### Exercise objective
Of the entries that follow, how many lines hold the string "refine"? Write the number and nothing more.

::: Data section :::

/-- A NEW offer won after its channel was lost binds nothing: no engine and no generator is allocated, and LOST is
posted with the code that was read (R27, R70). -/
def Obligations.TakeAfterLossIsRefused : Prop :=
  ∀ (s : State) (o : Offer) (word : Word) (others : List Word) (code : OwnerCode), s.offer = some o →
    o.isNew = true → s.port.replyOut = some word → wins word others = true →
    s.table.holding.get o.channel = .none → s.table.stopped = false → s.table.view.get o.channel = some code →
    s.orders.state.answers = true → s.orders.latch = none →
    exec (.bindNew others) s = .next { s with
      offer := none
      orders := { s.orders with
        latch := some { kind := .lost, channel := some o.channel, detail := code.toNat }, drivenStands := false } }

/-! ### Cycles and tones -/

/-- The start boundary: with nobody listening or waiting the channel ends and its engine is freed; otherwise every
pending record becomes a listener, T is loaded with N + G and the next cycle plays from position 0 (R76, R77, R85). -/
def Obligations.StartBoundaryStartsOrEnds : Prop :=
  ∀ (s : State) (c : Channel) (r : CycleRecord), s.table.holding.get c = .cycle r → r.t = 0 → r.substate ≠ .playing →
    (r.listeners = 0 → r.waiting = [] →
      ∃ t, exec (.startBoundary c.val) s = .next t
        ∧ t = { s with table := t.table, engines := t.engines, formed := t.formed }
        ∧ engineAt t.toStation r.engine = none
        ∧ t.table.holding.get c = (if s.table.pool.length < s.table.target then .pool else .none)
        ∧ (∀ d, d ≠ c → t.table.holding.get d = s.table.holding.get d) ∧ t.store = s.store ∧ t.orders = s.orders)
    ∧ (∀ eng e, r.listeners ≠ 0 ∨ r.waiting ≠ [] → engineAt s.toStation r.engine = some eng →
      findEntry s.toStation r.announcement = some e →
      exec (.startBoundary c.val) s = .next { s with
        table := { s.table with
          holding := s.table.holding.put c (.cycle { r with
            number := r.number + 1, listeners := r.listeners + r.waiting.length, waiting := [],
            t := eng.area.length + e.gap, substate := .playing, position := 0, late := false }) } })

/-- The audio end: with nobody listening or waiting the channel ends at once; otherwise, with a gap, the channel is in
GAP, its engine deals with the next cycle from position 0 and its run mark is clear (R75, R85, R122, R123). With a gap of
0 the next cycle starts at once, after the engine's wrap: T is loaded with the length of the area the engine has latched
(R76, R77, R127). -/
def Obligations.AudioEndOpensTheGap : Prop :=
  ∀ (s : State) (c : Channel) (r : CycleRecord) (e : Entry), s.table.holding.get c = .cycle r →
    r.substate = .playing → findEntry s.toStation r.announcement = some e → r.t = e.gap →
    (r.listeners = 0 → r.waiting = [] →
      ∃ t, exec (.audioEnd c.val) s = .next t
        ∧ t = { s with table := t.table, engines := t.engines, formed := t.formed }
        ∧ (∀ d, d ≠ c → t.table.holding.get d = s.table.holding.get d)
        ∧ engineAt t.toStation r.engine = none
        ∧ t.table.holding.get c = (if s.table.pool.length < s.table.target then .pool else .none)
        ∧ t.store = s.store ∧ t.orders = s.orders)
    ∧ (∀ eng, r.listeners ≠ 0 ∨ r.waiting ≠ [] → engineAt s.toStation r.engine = some eng →
      ∃ t eng', exec (.audioEnd c.val) s = .next t ∧ t = { s with table := t.table, engines := t.engines }
        ∧ (1 ≤ e.gap →
            t.table = { s.table with holding := s.table.holding.put c (.cycle { r with substate := .gap }) })
        ∧ (e.gap = 0 → t.table.holding.get c = .cycle { r with
              number := r.number + 1, listeners := r.listeners + r.waiting.length, waiting := [], t := eng'.area.length
              substate := .playing, position := 0, late := false }
            ∧ (∀ d, d ≠ c → t.table.holding.get d = s.table.holding.get d)
            ∧ t.table = { s.table with holding := t.table.holding })
        ∧ engineAt t.toStation r.engine = some eng'
        ∧ eng'.mark = { cycle := eng.mark.cycle + 1, number := 0 } ∧ eng'.run = false
        ∧ (eng.pointer.cycle ≤ eng.mark.cycle →
            eng'.pointer = { cycle := eng.mark.cycle + 1, burst := 0 } ∧ eng'.area = e.area)
        ∧ (eng.mark.cycle < eng.pointer.cycle → eng'.pointer = eng.pointer ∧ eng'.area = eng.area)
        ∧ (∀ x, x ≠ r.engine → t.engines.get x = s.engines.get x)
        ∧ t.store = s.store ∧ t.orders = s.orders ∧ t.tables = s.tables)
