/-- The step that closes as the eighth since the last accepted pulse ends in the pulse loss (R5). -/
theorem exec_storeStep_loss (s : State) (n : Nat) (ht : s.port.timer = some n) (hn : 8 ≤ n + 1) :
    exec .storeStep s = exec .pulseLoss { s with toStation := wholeStep s.toStation } := by
  have htimer : (wholeStep s.toStation).port.timer = some (n + 1) := by rw [wholeStep_timer, ht]; rfl
  rw [exec_pulseLoss { s with toStation := wholeStep s.toStation } (n + 1) htimer hn, exec_storeStep, storeStep,
    pulseLossDue_some _ _ htimer, decide_eq_true hn, whenDue_true]

end Sys2Proof.Machine

namespace Sys2Proof.Proofs
open Sys2Proof Sys2Proof.Machine

/-- Settles O8: the step is the whole step with the pulse loss that comes of the eighth, and the decision on the
prepared and wrapped station is read off case by case. -/
theorem storeStepIsCounted : Obligations.StoreStepIsCounted := by
  intro s
  obtain ⟨-, -, hread, hcmd, hwork⟩ := wholeStep_store s.toStation
  refine ⟨⟨_, exec_storeStep s, rfl, ?_⟩, ?_, ?_⟩
  · dsimp only
    exact storeStep_keeps s.toStation
  · rintro u rfl
    dsimp only
    refine ⟨fun ht => ?_, fun n ht => ⟨?_, fun hn => ?_, fun hn => exec_storeStep_loss s n ht hn⟩, hread, hcmd⟩
    · have htimer : (wholeStep s.toStation).port.timer = none := by simp [wholeStep_timer, ht]
      exact ⟨exec_storeStep_noLoss s (by simp [htimer]), htimer⟩
    · exact (wholeStep_timer s.toStation).trans (by rw [ht]; rfl)
    · have htimer : (wholeStep s.toStation).port.timer = some (n + 1) := by rw [wholeStep_timer, ht]; rfl
      exact exec_storeStep_noLoss s (by simp [htimer]; omega)
  · intro p hp hissued
    rw [decidedNow_free s.toStation hissued, hwork hissued, ← hp]
    refine ⟨fun cmd h => decideStep_keeps _ cmd h, fun hready hidle hasks => ?_, fun hready => ?_⟩
    · rw [decideStep_ready _ hready, decideReady_served _ hidle hasks]
      obtain ⟨hserved, hnone⟩ := served_spec p
      refine ⟨served_workAfter _, fun cmd h => ?_, hnone⟩
      obtain ⟨q, hq, hnext, -, hfirst⟩ := hserved cmd h
      exact ⟨q, hq, hnext, hfirst⟩
    · rw [decideStep_ready _ hready]
      exact decideReady_renewStep _

end Sys2Proof.Proofs
end

/-! The frame pulse (R1, R24, R104): a station whose pool lists a channel that a tone runs on. -/
section
namespace Sys2Proof.Machine

/-- A frame's surplus release and standing start come one after the other, in one order or the other (R104). -/
theorem releaseAndStart_cases (s : Station) :
    releaseAndStart s = standingStart (releaseSurplus s) ∨ releaseAndStart s = releaseSurplus (standingStart s) := by
  unfold releaseAndStart
  split
  · split
    · exact .inl rfl
    · exact .inr rfl
  · exact .inl rfl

:::

### Worked solution
4